Прикосновение руки Алисы было нежным и приятным, но раствор йода ожег ранку, что навело меня на мысль о тех настоящих ранах, которые мне приходилось видеть в жизни. Теперь установился мир, и мы уже не можем принимать все это так близко к сердцу.
— Джонни с каждым днем становится все хуже, — сказала она, тяжело вздохнув. — Он никогда себе прежде ничего подобного не позволял!
Когда она склонилась над бинтом, перевязывая мне руку, пламя камина позолотило волоски, выбившиеся из ее прически, линию щеки и подбородка. Боже, как давно я не сидел, так уютно устроившись у камина, с девушкой, держащей мою руку в своей…
Но ее мысли были далеки от моей персоны.
— Вы, если можно, не говорите об этом дяде Эрику. Он ужасно рассердится на Джонни, и это расстроит тетушку Франсес. Ей и так пришлось немало пережить.
Пальцы ее, завязывающие бинт, дрожали. Только сейчас я осознал, какое нервное напряжение ей приходится испытывать. Но она не выдавала себя ни голосом, ни выражением лица.
Она отпустила мою руку, и уютная иллюзия интимности улетучилась.
— Благодарю вас. Конечно, я ни слова не скажу об этом вашему дяде, если вы этого хотите. Но вы уверены, что для Джонни будет лучше, если его родителям станет известно все о нем?
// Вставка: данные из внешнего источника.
-- ==== Sys2Proof/Safety.lean ====
section
/-! DEFINITION. What the claims speak of: the states of the machine that are well shaped, and the conventions for the
end of a run (44_program_flow.md R362). -/

namespace Sys2Proof.Machine

/-- IMASK and ICNTL hold no bit outside their widths, and ICNTL bit 3 is 0 (R39, R441). -/
def masksWf (cfg : Config) (imask icntl : Word) : Bool :=
  lowBits cfg.imaskBits imask == imask && icntlOf cfg.icntlBits icntl == icntl

/-- No stack holds more entries than its depth, and every saved IMASK fits its width (R55 to R58). -/
def stacksWf (cfg : Config) (q : Sequencer) : Bool :=
  decide (q.pcStack.length ≤ pcStackDepth) && (decide (q.loopStack.length ≤ loopStackDepth) &&
    (decide (q.cntrStack.length ≤ cfg.cntrStackDepth) && (decide (q.stsStack.length ≤ cfg.stsStackDepth) &&
      q.stsStack.all fun e => lowBits cfg.imaskBits e.imask == e.imask)))

/-- A pending pop has an entry to pop, and no transfer is left between steps (R481, R335). -/
def hazardsWf (q : Sequencer) : Bool := (!q.pcPopPending || !q.pcStack.isEmpty) && q.transfer.isNone

/-- A well-shaped state: both memories in canonical form, the stacks within their depths, the interrupt registers
within their widths with one latch a source, and a pending pop that can be made. Every state a run reaches is one. -/
def wellShaped (s : State) : Bool :=
  s.mem.pm.wf && (s.mem.dm.wf && (stacksWf s.cfg s.seq && (masksWf s.cfg s.int.imask s.int.icntl &&
    (decide (s.int.irqPending.length = s.cfg.intTable.length) && hazardsWf s.seq))))

/-- No interrupt can be taken whatever the environment requests: INTS is 0, or every source is masked (R61, R443). -/
def interruptsBlocked (s : State) : Bool :=
  !intsEnabled s || s.cfg.intTable.all fun src => !s.int.imask.getLsbD src.maskBit

/-- No interrupt will be taken while the processor idles or jumps to itself: INTS is 0, or no unmasked source is pending
now or in any later step, whatever the environment does with the masked ones (R362 a and b, R443, R445). An idle step
and a jump change neither the masks nor MSTAT, so the state of this step decides. -/
def noInterruptToCome (s : State) : Prop :=
  intsEnabled s = false ∨
  ∀ (k : Nat) (src : IntSource), s.cfg.intTable[k]? = some src → s.int.imask.getLsbD src.maskBit = true →
    ∀ n : Nat, s.steps ≤ n →
      pendingNow { s with steps := n } k src (s.int.irqPending[k]?.getD false) = false

/-- The target of an unconditional JUMP, direct or through I4 to I7 (R330, R331). -/
def jumpTarget (i : Instr) (s : State) : Option Addr :=
  match i with
  | .jump a .always => some a
  | .jumpInd n .always => some s.dag.i[dagIdx .dag2 n]
  | _ => none

/-- The instruction at PC is an unconditional JUMP to its own address (R362 b). -/
def jumpsToItself (s : State) : Bool :=
  match fetch s with
  | .error _ => false
  | .ok (w, _) =>
    match decodeWith s.cfg.codes w with
    | .error _ => false
    | .ok i => jumpTarget i s == some s.seq.pc

/-- The end of a run by the conventions of R362: (a) idle, or (b) jumping to itself, with no interrupt to come; or
(c) PC at `END_PC`. -/
def finished (s : State) : Prop :=
  (noInterruptToCome s ∧ (s.int.idle = true ∨ jumpsToItself s = true)) ∨ s.cfg.endPc = some s.seq.pc

/-- A run of `n` steps from `s` that meets no fault and no refusal. -/
def safeFor (n : Nat) (s : State) : Prop :=
  match n with
  | 0 => True
  | k + 1 => ∃ t, step s = .next t ∧ safeFor k t

end Sys2Proof.Machine
end

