/-- O15. macMulRnd/Ss/Su/Us/Uu, macAddRnd/Ss/Su/Us/Uu, macSubRnd/Ss/Su/Us/Uu: when the condition holds exec answers
a next state; MR, or MF, holds the exact product, sum or difference modulo 2^40 (doubled in fractional mode, rounded
half to even unless biased under RND), MV says whether the result needs more than 32 bits, and nothing else changes
but CNTR for NOT CE. Rests also on the spec's inferences: what it takes from general knowledge in R230, R231, R233
(log 4) and its own decision D22. (41_mac.md R230 to R237, 41_mac.md R241, 41_mac.md R244) -/
def Obligations.MacForms : Prop :=
  ∀ (f : MacFn) (z : Dest) (y : MacYop) (x : MacXop) (c : Cond) (s : State), condHolds c s = true →
    ∃ t, exec (macForm f z y x c) s = .next t ∧
      MacEffect f z (macX x (activeBank s)) (macY y (activeBank s)) (afterCond c s) t

/-- O16. macSqrMulRnd/Ss/Uu, macSqrAddRnd/Ss/Uu, macSqrSubRnd/Ss/Uu: on a member with hasExt and with the condition
true, exec answers a next state as for the register form, both operands being the xop. Rests also on the spec's
inferences: what it takes from general knowledge in R230, R231, R233 (log 4) and its own decisions D5, D22.
(41_mac.md R242, 41_mac.md R230 to R237, 41_mac.md R241) -/
def Obligations.MacSquaringForms : Prop :=
  ∀ (f : MacFn) (z : Dest) (x : MacXop) (c : Cond) (i : Instr) (s : State),
    squareForm f z x c = some i → s.cfg.member.hasExt = true → condHolds c s = true →
    ∃ t, exec i s = .next t ∧
      MacEffect f z (macX x (activeBank s)) (macX x (activeBank s)) (afterCond c s) t

/-- O17. satMr: exec answers a next state. With MV = 0 it is the same state; with MV = 1 MR becomes 00 7FFF FFFF or
FF 8000 0000 by the most significant bit of MR2, and nothing else changes: MV stays 1. (R240) -/
def Obligations.SaturateMr : Prop :=
  ∀ s : State,
    exec .satMr s = .next
      (if flagMv s then
        setBank { activeBank s with
          mr2 := (if (activeBank s).mr2.toInt < 0 then 0xFF#8 else 0#8)
          mr1 := (if (activeBank s).mr2.toInt < 0 then 0x8000#16 else 0x7FFF#16)
          mr0 := (if (activeBank s).mr2.toInt < 0 then 0#16 else 0xFFFF#16) } s
      else s)

/-- O18. lshiftHi/HiOr/Lo/LoOr, ashiftHi/HiOr/Lo/LoOr, normHi/HiOr/Lo/LoOr: when the condition holds exec answers a
next state in which bit k of SR is the bit of the input that the shift code brings there, zero on its right, the
extension bit on its left (0, the sign, or AC for NORM HI), ORed with the old SR under SR OR. The code is SE, and
minus SE for NORM. Nothing else changes but CNTR for NOT CE. Rests also on the spec's inferences: what it takes from
general knowledge in R261 (log 4) and its own decision D24. (42_shifter.md R260 to R267, 42_shifter.md R273) -/
def Obligations.ShiftForms : Prop :=
  ∀ (ref : HiLo) (o : Bool) (x : ShiftXop) (c : Cond) (s : State), condHolds c s = true →
    (∃ t, exec (shiftForm (.lshift ref o) x c) s = .next t ∧
      ShiftEffect (shiftX x (activeBank s)) (activeBank s).se.toInt ref false o (afterCond c s) t) ∧
    (∃ t, exec (shiftForm (.ashift ref o) x c) s = .next t ∧
      ShiftEffect (shiftX x (activeBank s)) (activeBank s).se.toInt ref (shiftX x (activeBank s)).msb o
        (afterCond c s) t) ∧
    (∃ t, exec (shiftForm (.norm ref o) x c) s = .next t ∧
      ShiftEffect (shiftX x (activeBank s)) (-(activeBank s).se.toInt) ref (ref == .hi && flagAc s) o
        (afterCond c s) t)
Ведь ему нужна помощь, от кого бы она ни исходила.
Она медленно, не спуская глаз с огня в камине, ответила:
— Значит, вы считаете, что мы к нему дурно относимся?
Я удивленно посмотрел на нее.
— Вы полагаете, — сказала она, принимаясь внимательно изучать мое лицо, — что мы ничего не знаем обо всех тех сплетнях, которые о нас здесь распространяют? То, о чем многие думают, когда мальчик убегает из дома три раза за четыре недели? Теперь уже четыре… Что-то здесь не так либо с ним, либо с нами. Вы видели Джонни. Не вызывает сомнения, что он вполне нормальный мальчик, но, вероятно, он чего-то… боится. Чего же? Чего он опасается? Кого? Кроме нас, членов его собственной семьи? А все вокруг уверены в одном: будто мы его терроризируем.
Я собрался с мыслями.
— Я так не думаю. Как, впрочем, и лорд Несс. Я случайно оказался вместе с ним на борту самолета, и он рассказал мне кое-что о Джонни.
— Ах сколько людей считают, что мы его портим. Я уверена, что такова точка зрения лорда Несса и его дочери. Все это ужасно скверно, не так ли? Нас хотят представить глупыми, жестокосердными людьми. Но что бы они о нас ни думали, портим мы его или терроризируем, — все они уверены, что мы виноваты в его побегах. Но только это не так. Мы к нему относимся совершенно нормально… Мы так же сбиты с толку, как и все прочие. Чего же он может бояться?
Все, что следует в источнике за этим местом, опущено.